People v. Aledamat
20 Cal. App. 5th 1149
| Cal. Ct. App. 5th | 2018Background
- Defendant Yazan Aledamat approached a food-truck owner, extended the blade of a box cutter from 3–4 feet away and said "I'll kill you," then was arrested by nearby officers.
- Charged with assault with a deadly weapon (Pen. Code §245(a)(1)) and making criminal threats (§422); prosecution also alleged a personal-use deadly-weapon enhancement (§12022(b)(1)) and prior-strike/serious-felony priors.
- At trial the court instructed the jury that a "deadly weapon" includes objects that are "inherently deadly" or those "used in such a way" as likely to cause death or great bodily injury.
- The prosecutor argued both that the box cutter was a deadly weapon based on its use and, in rebuttal, that it was an "inherently deadly weapon."

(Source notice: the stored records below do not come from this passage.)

-- ==== Sys2Proof/Machine/Crypto.lean ====
section
/-! DEFINITION. SHA-512 and Ed25519, which 14 R384 and R385 name. PRESUMED: the manual takes both from their standards, FIPS 180-4 and RFC
8032, and so does this file (log 18). -/

namespace Sys2Proof.Machine

/-! ## SHA-512 -/

/-- The round constants: the first 64 bits of the fractional parts of the cube roots of the first 80 primes. -/
def shaK : List Word :=
  [0x428A2F98D728AE22, 0x7137449123EF65CD, 0xB5C0FBCFEC4D3B2F, 0xE9B5DBA58189DBBC, 0x3956C25BF348B538, 0x59F111F1B605D019, 0x923F82A4AF194F9B, 0xAB1C5ED5DA6D8118] ++
  [0xD807AA98A3030242, 0x12835B0145706FBE, 0x243185BE4EE4B28C, 0x550C7DC3D5FFB4E2, 0x72BE5D74F27B896F, 0x80DEB1FE3B1696B1, 0x9BDC06A725C71235, 0xC19BF174CF692694] ++
  [0xE49B69C19EF14AD2, 0xEFBE4786384F25E3, 0x0FC19DC68B8CD5B5, 0x240CA1CC77AC9C65, 0x2DE92C6F592B0275, 0x4A7484AA6EA6E483, 0x5CB0A9DCBD41FBD4, 0x76F988DA831153B5] ++
  [0x983E5152EE66DFAB, 0xA831C66D2DB43210, 0xB00327C898FB213F, 0xBF597FC7BEEF0EE4, 0xC6E00BF33DA88FC2, 0xD5A79147930AA725, 0x06CA6351E003826F, 0x142929670A0E6E70] ++
  [0x27B70A8546D22FFC, 0x2E1B21385C26C926, 0x4D2C6DFC5AC42AED, 0x53380D139D95B3DF, 0x650A73548BAF63DE, 0x766A0ABB3C77B2A8, 0x81C2C92E47EDAEE6, 0x92722C851482353B] ++
  [0xA2BFE8A14CF10364, 0xA81A664BBC423001, 0xC24B8B70D0F89791, 0xC76C51A30654BE30, 0xD192E819D6EF5218, 0xD69906245565A910, 0xF40E35855771202A, 0x106AA07032BBD1B8] ++
  [0x19A4C116B8D2D0C8, 0x1E376C085141AB53, 0x2748774CDF8EEB99, 0x34B0BCB5E19B48A8, 0x391C0CB3C5C95A63, 0x4ED8AA4AE3418ACB, 0x5B9CCA4F7763E373, 0x682E6FF3D6B2B8A3] ++
  [0x748F82EE5DEFB2FC, 0x78A5636F43172F60, 0x84C87814A1F0AB72, 0x8CC702081A6439EC, 0x90BEFFFA23631E28, 0xA4506CEBDE82BDE9, 0xBEF9A3F7B2C67915, 0xC67178F2E372532B] ++
  [0xCA273ECEEA26619C, 0xD186B8C721C0C207, 0xEADA7DD6CDE0EB1E, 0xF57D4F7FEE6ED178, 0x06F067AA72176FBA, 0x0A637DC5A2C898A6, 0x113F9804BEF90DAE, 0x1B710B35131C471B] ++
  [0x28DB77F523047D84, 0x32CAAB7B40C72493, 0x3C9EBE0A15C9BEBC, 0x431D67C49C100D4C, 0x4CC5D4BECB3E42B6, 0x597F299CFC657E2A, 0x5FCB6FAB3AD6FAEC, 0x6C44198C4A475817]
/-- The initial hash value: the same of the square roots of the first 8. -/
def shaInit : List Word :=
  [0x6A09E667F3BCC908, 0xBB67AE8584CAA73B, 0x3C6EF372FE94F82B, 0xA54FF53A5F1D36F1, 0x510E527FADE682D1, 0x9B05688C2B3E6C1F, 0x1F83D9ABFB41BD6B, 0x5BE0CD19137E2179]

/-- Bytes as a big-endian number, and a number as n big-endian bytes. -/
def beNat (l : List Byte) : Nat := l.foldl (fun n b => n * 256 + b.toNat) 0
def beBytes (n x : Nat) : List Byte := (leBytes n x).reverse

/-- The message with its padding and length. -/
def shaPad (l : List Byte) : List Byte :=
  l ++ [0x80] ++ List.replicate ((239 - l.length % 128) % 128) 0 ++ beBytes 16 (8 * l.length)

/-- The functions of the schedule and of a round. -/
def shaRotr (x : Word) (n : Nat) : Word := x.rotateRight n
def shaS0 (x : Word) : Word := shaRotr x 1 ^^^ shaRotr x 8 ^^^ x >>> 7
def shaS1 (x : Word) : Word := shaRotr x 19 ^^^ shaRotr x 61 ^^^ x >>> 6
def shaB0 (x : Word) : Word := shaRotr x 28 ^^^ shaRotr x 34 ^^^ shaRotr x 39
def shaB1 (x : Word) : Word := shaRotr x 14 ^^^ shaRotr x 18 ^^^ shaRotr x 41

/-- One round on the eight working variables. -/
def shaStep (k w : Word) (v : List Word) : List Word :=
  match v with
  | [a, b, c, d, e, f, g, h] =>
    let t := h + shaB1 e + ((e &&& f) ^^^ (~~~e &&& g)) + k + w
    [t + shaB0 a + ((a &&& b) ^^^ (a &&& c) ^^^ (b &&& c)), a, b, c, d + t, e, f, g]
  | _ => v

/-- The rounds over the constants left; the schedule's next 16 words slide. -/
def shaRounds : List Word → List Word → List Word → List Word
  | [], _, v => v
  | k :: ks, w, v =>
    let x (i : Nat) : Word := w[i]?.getD 0
    shaRounds ks (w.drop 1 ++ [shaS1 (x 14) + x 9 + shaS0 (x 1) + x 0]) (shaStep k (x 0) v)

/-- The i-th block of a padded message is taken in. -/
def shaBlock (m : List Byte) (h : List Word) (i : Nat) : List Word :=
  let w := (List.range 16).map fun j => BitVec.ofNat 64 (beNat ((m.drop (128 * i + 8 * j)).take 8))
  h.zipWith (· + ·) (shaRounds shaK w h)

/-- The SHA-512 digest of a message, 64 bytes. -/
def sha512 (l : List Byte) : List Byte :=
  let m := shaPad l
  ((List.range (m.length / 128)).foldl (shaBlock m) shaInit).flatMap fun w => beBytes 8 w.toNat

/-! ## Ed25519 -/

/-- The prime of the field, the order of the base point, and the curve's constant. -/
def edP : Nat := 2 ^ 255 - 19
def edL : Nat := 2 ^ 252 + 27742317777372353535851937790883648493
def edD : Nat := 37095705934669439343138083508754565189542113879843219016388785533085940283555

/-- b to the power e modulo edP, over the e's low n bits. -/
def edPow : Nat → Nat → Nat → Nat
  | 0, _, _ => 1
  | n + 1, b, e => (if e % 2 = 1 then b else 1) * edPow n (b * b % edP) (e / 2) % edP

/-- A point in extended coordinates. -/
structure EdPoint where
  x : Nat
  y : Nat
  z : Nat
  t : Nat
  deriving DecidableEq, Repr

/-- The neutral point, and the base point. -/
def edZero : EdPoint := { x := 0, y := 1, z := 1, t := 0 }
def edBase : EdPoint :=
  let x := 15112221349535400772501151409588531511454012693041857206046113283949847762202
  let y := 46316835694926478169428394003475163141307993866256225615783033603165251855960
  { x := x, y := y, z := 1, t := x * y % edP }

/-- The sum of two points. -/
def edAdd (p q : EdPoint) : EdPoint :=
  let a := (p.y + edP - p.x) * (q.y + edP - q.x) % edP
  let b := (p.y + p.x) * (q.y + q.x) % edP
  let c := p.t * 2 % edP * edD % edP * q.t % edP
  let d := p.z * 2 % edP * q.z % edP
  let e := b + edP - a
  let f := d + edP - c
  let g := d + c
  let h := b + a
  { x := e * f % edP, y := g * h % edP, z := f * g % edP, t := e * h % edP }

/-- The multiple of a point by the low n bits of k. -/
def edMul : Nat → Nat → EdPoint → EdPoint
  | 0, _, _ => edZero
  | n + 1, k, p =>
    let r := edMul n (k / 2) (edAdd p p)
    if k % 2 = 1 then edAdd p r else r

/-- Two points are the same. -/
def edSame (p q : EdPoint) : Bool := p.x * q.z % edP == q.x * p.z % edP && p.y * q.z % edP == q.y * p.z % edP

/-- A point as 32 bytes: y, and the low bit of x in the highest bit. -/
def edEncode (p : EdPoint) : List Byte :=
  let i := edPow 255 p.z (edP - 2)
  leBytes 32 (p.y * i % edP + (p.x * i % edP) % 2 * 2 ^ 255)

/-- The point of 32 bytes, if there is one. -/
def edDecode (l : List Byte) : Option EdPoint :=
  let n := leNat l
  let y := n % 2 ^ 255
  let odd := n / 2 ^ 255 % 2
  let u := (y * y + edP - 1) % edP
  let v := (edD * (y * y % edP) + 1) % edP
  let w := u * edPow 255 v (edP - 2) % edP
  let r := edPow 255 w ((edP + 3) / 8)
  let x := if r * r % edP = w then r else r * edPow 255 2 ((edP - 1) / 4) % edP
  if edP ≤ y ∨ x * x % edP ≠ w ∨ (x = 0 ∧ odd = 1) then none
  else
    let x := if x % 2 = odd then x else edP - x
    some { x := x, y := y, z := 1, t := x * y % edP }

/-- A digest as a scalar. -/
def edScalar (l : List Byte) : Nat := leNat (sha512 l) % edL

/-- A signature of a message verifies under a public key. -/
def edVerify (key msg sig : List Byte) : Bool :=
  let r := sig.take 32
  let n := leNat (sig.drop 32)
  match edDecode key, edDecode r with
  | some a, some q =>
    let k := edScalar (r ++ key ++ msg)
    sig.length == 64 && decide (n < edL) && edSame (edMul 256 (8 * n) edBase) (edAdd (edMul 4 8 q) (edMul 256 (8 * k) a))
  | _, _ => false

/-- The secret scalar of a private key, and the public key. -/
def edSecret (seed : List Byte) : Nat := leNat ((sha512 seed).take 32) % 2 ^ 254 / 8 * 8 + 2 ^ 254
def edPublic (seed : List Byte) : List Byte := edEncode (edMul 256 (edSecret seed) edBase)

/-- The signature of a message by a private key. -/
def edSign (seed msg : List Byte) : List Byte :=
  let key := edPublic seed
  let n := edScalar ((sha512 seed).drop 32 ++ msg)
  let r := edEncode (edMul 256 n edBase)
  r ++ leBytes 32 ((n + edScalar (r ++ key ++ msg) * edSecret seed) % edL)

end Sys2Proof.Machine
end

- Jury convicted on both counts and found the weapon enhancement true; defendant admitted priors and received a 12-year term on the criminal-threats count and a concurrent six-year term on the assault count.
Issues
| Issue | Plaintiff's Argument | Defendant's Argument | Held |
|---|---|---|---|
| Whether a box cutter may be deemed an "inherently deadly" weapon as a matter of law | Instruction was proper because the court may define "deadly weapon" to include inherently deadly instruments | A box cutter (a type of knife designed to cut objects) is not an inherently deadly weapon as a matter of law (McCoy) | Court: Error to instruct that a box cutter can be "inherently deadly"; a knife of this sort is not deadly per se |
| Whether the instructional error requires reversal of the assault conviction and the weapon enhancement | The People acknowledged the abstract correctness of the instruction but contended the issue of use was uncontested and evidence overwhelming | Argued the instruction presented an invalid legal theory that could have influenced the jury | Court: Reversal required because the instruction presented a legally invalid theory and prosecutor urged reliance on it; both the assault conviction and the personal-use enhancement were vacated |
Key Cases Cited
- People v. McCoy, 25 Cal.2d 177 (knife designed to cut things is not an inherently deadly instrument as a matter of law)
- People v. Aguilar, 16 Cal.4th 1023 (two-part test for "deadly weapon": inherently deadly or used in a manner likely to cause death or great bodily injury)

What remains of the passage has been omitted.